Como acurrucarse con ella esa noche en cubierta tapados con una manta para ver salir la luna llena,
que Chad le juró haber pedido sólo para ella.
Y por hacer el amor con ella la mayor parte del día. Después de haberse casado esa mañana,
se retiraron de inmediato al camarote que iban a compartir el resto del viaje. No salieron a almorzar
y estaban hambrientos a la hora de la cena. Pero ambos habían ahorrado mucha pasión para
consumar su matrimonio. Durante el día bromearon diciendo que todavía no les había salido bien y
tenían que intentarlo otra vez, y otra vez. Otro recuerdo que saborear. Hubo un momento en el que
Marian estaba convencida de que habían roto la cama.
Cuando se retiraron tras la cena, ambos estaban exhaustos. Pero eso no impidió que Chad la
atrajera hacia sí y, cuando los besos de buenas noches se prolongaron, averiguaron que, después de
todo, no estaban tan agotados.
Un poco después, Marian suspiró con satisfacción y se acurruco cerca de él.
—Creo que por fin nos salió bien —dijo, y sonrió medio dormida.
—¿Estás segura, cariño? —preguntó Chad mientras le recorría el brazo con un dedo. Lo que
le provocó un escalofrío en la nuca.
—No te pueden quedar energías . —Se incorporó, sorprendida—. No es posible.
—No. —Chad rió—. Pero reuniré más porque que no voy a cansarme nunca de ti. —La
atrajo hacia él para darle un beso muy tierno—. Te amo, Mari.
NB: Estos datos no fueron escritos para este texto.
-- ==== Sys2Proof/Certificates/Slice0/Obligations.lean ====
section
/-!
DEFINITION. The statements for the provers.  Each says which rules of spec/ it formalises; a statement that rests on a
choice of the model says so.
-/

open Sys2Proof Sys2Proof.Machine Sys2Proof.Config Host

/-! ### Reset -/

/-- Power-on reset (R740): every register at its reset column, the channels at the reset column of R60 with delay
lines of two cells (`TAPE_BUF(0.0)`), the start phases TAPE_PHASE0 and the seeds of the parameter instance, every mix
1.0; and then the block waits for a command. -/
def Obligations.PowerOnResetValues : Prop :=
  (∀ p ∈ ([(0x00, 1), (0x01, 0), (0x02, 0), (0x08, 1), (0x09, 0x4034000000000000), (0x0A, 0), (0x0B, 0),
      (0x0C, 0x40D3880000000000), (0x0D, 0), (0x0E, 0), (0x10, 1), (0x11, 0), (0x12, 0), (0x14, 1), (0x15, 0),
      (0x16, 0xC044000000000000), (0x18, 1), (0x19, 0), (0x1A, 0x4059000000000000), (0x1B, 0), (0x1C, 4), (0x1D, 0),
      (0x1E, 10), (0x1F, 0), (0x20, 0x40C3880000000000), (0x24, 1), (0x25, 0), (0x26, 0), (0x27, 0),
      (0x28, 0x4059000000000000), (0x2C, 1), (0x2D, 0), (0x30, 1), (0x31, 0), (0x32, 0), (0x38, 1), (0x39, 0)] :
      List (BitVec 6 × Word)),
    (regName 0 p.1).map State.reset.regRead = some p.2) ∧
  (∀ c r, State.reset.regRead (.ofs c r) = 0) ∧
  (∀ r, State.reset.regRead (.stat r) = if r = .id then 0x0000000041430007 else 0) ∧
  State.reset.sr = 0 ∧ State.reset.configured = false ∧
  State.reset.act = ⟨State.reset.shadow, State.reset.ofsL, State.reset.ofsR⟩ ∧
  (∀ c, (State.reset.chan c).AtReset (tapePhase0 params c) (tapeSeedPi params c) (tapeSeedOs params c)
    (coSeed params c) 2) ∧
  (∀ c k, (State.reset.chan c).mix.get k = F64.ofNat 1) ∧
  step State.reset = .next State.reset

/-- The invariant holds after reset. -/
def Obligations.InvariantAtReset : Prop := State.reset.Inv

/-- The invariant is kept by every step, whatever the port presents: legal registers, a legal rate, delay lines in
canonical form and sized for the rate, PRNG words that are not 0, the warm-up counter within its bound, peaks that are
magnitudes, no subnormal in a recurrence.  (The machine is the reference instance, notes/assumptions/4.md: the last
clause needs its DENORM_MODE, flush to zero.) -/
def Obligations.StepKeepsInvariant : Prop := ∀ s t : State, s.Inv → step s = .next t → t.Inv

/-! ### Encoding and decoding -/

/-- Decoding the words of a well-formed instruction gives it back, with every operand at every value. -/
def Obligations.DecodeOfEncode : Prop := ∀ i : Instr, i.WellFormed → decode (encode i).1 (encode i).2 = .cmd i

/-- Every word that decodes to a command is that command's word, the command is well-formed and is decoded again from its
own data word, and a command that takes a data word (WRREG, SETSR, SMP) holds exactly the one presented. -/
def Obligations.EncodeOfDecode : Prop :=
  ∀ (cw : CmdWord) (d : Word) (i : Instr), decode cw d = .cmd i →
    i.WellFormed ∧ encodeWord i = cw ∧ decode cw (encodeData i) = .cmd i ∧
    (∀ b x v, i = .wrreg b x v → v = d) ∧ (∀ v, i = .setsr v → v = d) ∧ ∀ c v, i = .smp c v → v = d

/-- The opcode map is complete (R143): a word is a command's exactly when it matches that command's row, and a word
that matches no row ends with BADCMD. -/
def Obligations.OpcodeMapComplete : Prop :=
  let rows : List (String × CmdWord × CmdWord) :=
    [("NOP", 0x00000000, 0xFFFFFFFF), ("WRREG", 0x01000000, 0xFF00FFFF), ("RDREG", 0x02000000, 0xFF00FFFF),
     ("SETSR", 0x03000000, 0xFFFFFFFF), ("RESET", 0x04000000, 0xFFFFFFFF), ("BLOCK", 0x05000000, 0xFFFFFFFF),
     ("SMP", 0x06000000, 0xFFFFFEFF)]
  ∀ (cw : CmdWord) (d : Word),
    (∀ r ∈ rows, cw &&& r.2.2 = r.2.1 ↔ ∃ i, decode cw d = .cmd i ∧ i.mnemonic = r.1) ∧
    ((∀ r ∈ rows, cw &&& r.2.2 ≠ r.2.1) → ∀ (s : State) (rest : List Event), s.port = .command cw d :: rest →
      step s = .next ((s.accept rest).raise .badCmd cw))

/-- The reserved words of R144, and that every one ends with BADCMD whatever its data word. -/
def Obligations.ReservedWordsEndWithBadCmd : Prop :=
  ∀ (cw : CmdWord) (d : Word) (s : State) (rest : List Event), s.port = .command cw d :: rest →
    (7 ≤ (cw.extractLsb' 24 8).toNat ∨
      (cw.extractLsb' 24 8 ∈ ([0x00, 0x03, 0x04, 0x05, 0x06] : List (BitVec 8)) ∧
        (cw.extractLsb' 22 2 ≠ 0 ∨ cw.extractLsb' 16 6 ≠ 0)) ∨
      (cw.extractLsb' 24 8 ≠ 0x06 ∧ cw.extractLsb' 8 8 ≠ 0) ∨
      (cw.extractLsb' 24 8 = 0x06 ∧ cw.extractLsb' 9 7 ≠ 0) ∨
      cw.extractLsb' 0 8 ≠ 0) →
    step s = .next ((s.accept rest).raise .badCmd cw)
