-- ==== Sys2Proof/Laws/Registers.lean ====
section
/-!
SUPPORT. The register map and the banks: what one write changes, and what a read returns.
-/

namespace Sys2Proof.Machine

/-! ### One register of a bank -/

@[simp] theorem ParamBank.get_set_self (b : ParamBank) (r : PReg) (v : Word) : (b.set r v).get r = v := by
  cases r <;> rfl

theorem ParamBank.get_set_of_ne (b : ParamBank) {r r' : PReg} (h : r' ≠ r) (v : Word) :
    (b.set r v).get r' = b.get r' := by
  cases r <;> cases r' <;> first | rfl | exact absurd rfl h

@[simp] theorem ParamBank.set_get (b : ParamBank) (r : PReg) : b.set r (b.get r) = b := by
  cases r <;> rfl

@[simp] theorem ParamBank.set_set (b : ParamBank) (r : PReg) (v w : Word) : (b.set r v).set r w = b.set r w := by
  cases r <;> rfl

@[simp] theorem OfsBank.get_set_self (b : OfsBank) (r : OReg) (v : Word) : (b.set r v).get r = v := by
  cases r <;> rfl

theorem OfsBank.get_set_of_ne (b : OfsBank) {r r' : OReg} (h : r' ≠ r) (v : Word) :
    (b.set r v).get r' = b.get r' := by
  cases r <;> cases r' <;> first | rfl | exact absurd rfl h

@[simp] theorem OfsBank.set_set (b : OfsBank) (r : OReg) (v w : Word) : (b.set r v).set r w = b.set r w := by
  cases r <;> rfl

/-- Two banks that read alike are one bank. -/
theorem ParamBank.ext_get {a b : ParamBank} (h : ∀ r, a.get r = b.get r) : a = b := by
  cases a; cases b
  simp only [ParamBank.mk.injEq]
  exact ⟨h .piBypass, h .piAlgo, h .piDrive, h .flBypass, h .hpfFreq, h .hpfSlope, h .hpfQmode, h .lpfFreq,
    h .lpfSlope, h .lpfQmode, h .ccBypass, h .ccMode, h .ccThresh, h .ldBypass, h .ldRatio, h .ldThresh,
    h .eqBypass, h .eqBassGain, h .eqBassFreq, h .eqB1Gain, h .eqB1Fidx, h .eqB2Gain, h .eqB2Fidx, h .eqTrebGain,
    h .eqTrebFreq, h .scBypass, h .scAlgo, h .scIn, h .scMakeup, h .scMix, h .coBypass, h .coProfile,
    h .osBypass, h .osAlgo, h .osDrive, h .ovBypass, h .ovGain⟩

/-! ### The register map -/

@[simp] theorem PReg.ofIdx_idx (r : PReg) : PReg.ofIdx r.idx = some r := by
  cases r <;> decide

@[simp] theorem OReg.ofIdx_idx (r : OReg) : OReg.ofIdx r.idx = some r := by
  cases r <;> decide

@[simp] theorem SReg.ofIdx_idx (r : SReg) : SReg.ofIdx r.idx = some r := by
  rcases r with _ | _ | _ | _ | (_ | _) | (_ | _) | (_ | _) | (_ | _) | (_ | _) <;> decide

theorem PReg.idx_of_ofIdx {i : BitVec 6} {r : PReg} (h : PReg.ofIdx i = some r) : r.idx = i := by
  simpa using List.find?_some h

theorem OReg.idx_of_ofIdx {i : BitVec 6} {r : OReg} (h : OReg.ofIdx i = some r) : r.idx = i := by
  simpa using List.find?_some h

theorem SReg.idx_of_ofIdx {i : BitVec 6} {r : SReg} (h : SReg.ofIdx i = some r) : r.idx = i := by
  simpa using List.find?_some h

/-- Every register is at its address. -/
@[simp] theorem regName_bank_idx (n : RegName) : regName n.bank n.idx = some n := by
  cases n with
  | param r => simp [regName, RegName.bank, RegName.idx]
  | ofs c r => cases c <;> simp [regName, RegName.bank, RegName.idx]
  | stat r => simp [regName, RegName.bank, RegName.idx]

@[simp] theorem regName_param (r : PReg) : regName 0#2 r.idx = some (.param r) := regName_bank_idx (.param r)
@[simp] theorem regName_ofsL (r : OReg) : regName 1#2 r.idx = some (.ofs .L r) := regName_bank_idx (.ofs .L r)
@[simp] theorem regName_ofsR (r : OReg) : regName 2#2 r.idx = some (.ofs .R r) := regName_bank_idx (.ofs .R r)
@[simp] theorem regName_stat (r : SReg) : regName 3#2 r.idx = some (.stat r) := regName_bank_idx (.stat r)

/-- The register an address names is at that address. -/
theorem regName_eq_some {bank : BitVec 2} {idx : BitVec 6} {n : RegName} (h : regName bank idx = some n) :
    n.bank = bank ∧ n.idx = idx := by
  have hb : ∀ b : BitVec 2, b = 0 ∨ b = 1 ∨ b = 2 ∨ b = 3 := by decide
  unfold regName at h
  rcases hb bank with rfl | rfl | rfl | rfl <;> simp at h <;> obtain ⟨r, hr, rfl⟩ := h
  · exact ⟨rfl, PReg.idx_of_ofIdx hr⟩
  · exact ⟨rfl, OReg.idx_of_ofIdx hr⟩
  · exact ⟨rfl, OReg.idx_of_ofIdx hr⟩
  · exact ⟨rfl, SReg.idx_of_ofIdx hr⟩

/-! ### `RegWrite` and `RegRead` -/

@[simp] theorem State.setParam_regRead_self (s : State) (r : PReg) (v : Word) :
    (s.setParam r v).regRead (.param r) = v := by
  simp [State.regRead]

@[simp] theorem State.setOfs_regRead_self (s : State) (c : Chan) (r : OReg) (v : Word) :
    (s.setOfs c r v).regRead (.ofs c r) = v := by
  simp [State.regRead]

/-- A bank-3 register but STATUS refuses every write (R53). -/
theorem State.regWrite_stat_of_ne (s : State) {r : SReg} (h : r ≠ .status) (d : Word) :
    s.regWrite (.stat r) d = .error .badReg := by
  cases r <;> first | rfl | exact absurd rfl h

/-- All that `RegWrite` can answer: an accepted parameter, an accepted offset, a STATUS write, or an error. -/
theorem State.regWrite_cases (s : State) (n : RegName) (d : Word) :
    (∃ r, n = .param r ∧ r.kind.accepts d = true ∧ s.regWrite n d = .ok (s.setParam r d)) ∨
    (∃ c r, n = .ofs c r ∧ Kind.offset.accepts d = true ∧ s.regWrite n d = .ok (s.setOfs c r d)) ∨
    (n = .stat .status ∧ s.regWrite n d = .ok (s.clearStatus d)) ∨
    ((∃ r, n = .param r ∧ r.kind.accepts d = false) ∧ s.regWrite n d = .error .badVal) ∨
    ((∃ c r, n = .ofs c r ∧ Kind.offset.accepts d = false) ∧ s.regWrite n d = .error .badVal) ∨
    ((∃ r, n = .stat r ∧ r ≠ .status) ∧ s.regWrite n d = .error .badReg) := by
  cases n with
  | param r =>
    cases h : r.kind.accepts d
    · exact .inr (.inr (.inr (.inl ⟨⟨r, rfl, h⟩, by simp [State.regWrite, h]⟩)))
    · exact .inl ⟨r, rfl, h, by simp [State.regWrite, h]⟩
  | ofs c r =>
    rcases h : Kind.accepts .offset d with _ | _
    · exact .inr (.inr (.inr (.inr (.inl ⟨⟨c, r, rfl, rfl⟩, by simp [State.regWrite, h]⟩))))
    · exact .inr (.inl ⟨c, r, rfl, rfl, by simp [State.regWrite, h]⟩)
  | stat r =>
    by_cases hr : r = .status
    · exact .inr (.inr (.inl ⟨by rw [hr], by rw [hr]; rfl⟩))
    · exact .inr (.inr (.inr (.inr (.inr ⟨⟨r, rfl, hr⟩, s.regWrite_stat_of_ne hr d⟩))))

end Sys2Proof.Machine
end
Voy a pasarme el resto de mi vida
demostrándote cuánto. Cuando seamos viejos y nuestros nietos se reúnan a nuestro alrededor...
—Espera un momento. ¿Cuántos hijos tendremos para producir esos nietos?
—Oh, una media docena, o tal vez tres pares de gemelos.
—¡Gemelos! —gimió Marian—. Espero que no.
—Yo espero que sí —replicó Chad—. Y los criaras sin favoritismos, con todo el amor y los
cuidados de los que eres capaz, porque tú eres así. No permitirías que fuera de otro modo.
—De acuerdo, puede que dos pares —concedió con una sonrisa—. ¿Y cuando seamos
viejos?
—No lamentarás nada, cariño. Te lo prometo.
Le creyó. No había soñado nunca ser tan feliz, con un vaquero, sólo un vaquero, pero su
vaquero. Por fin, un hombre que era suyo.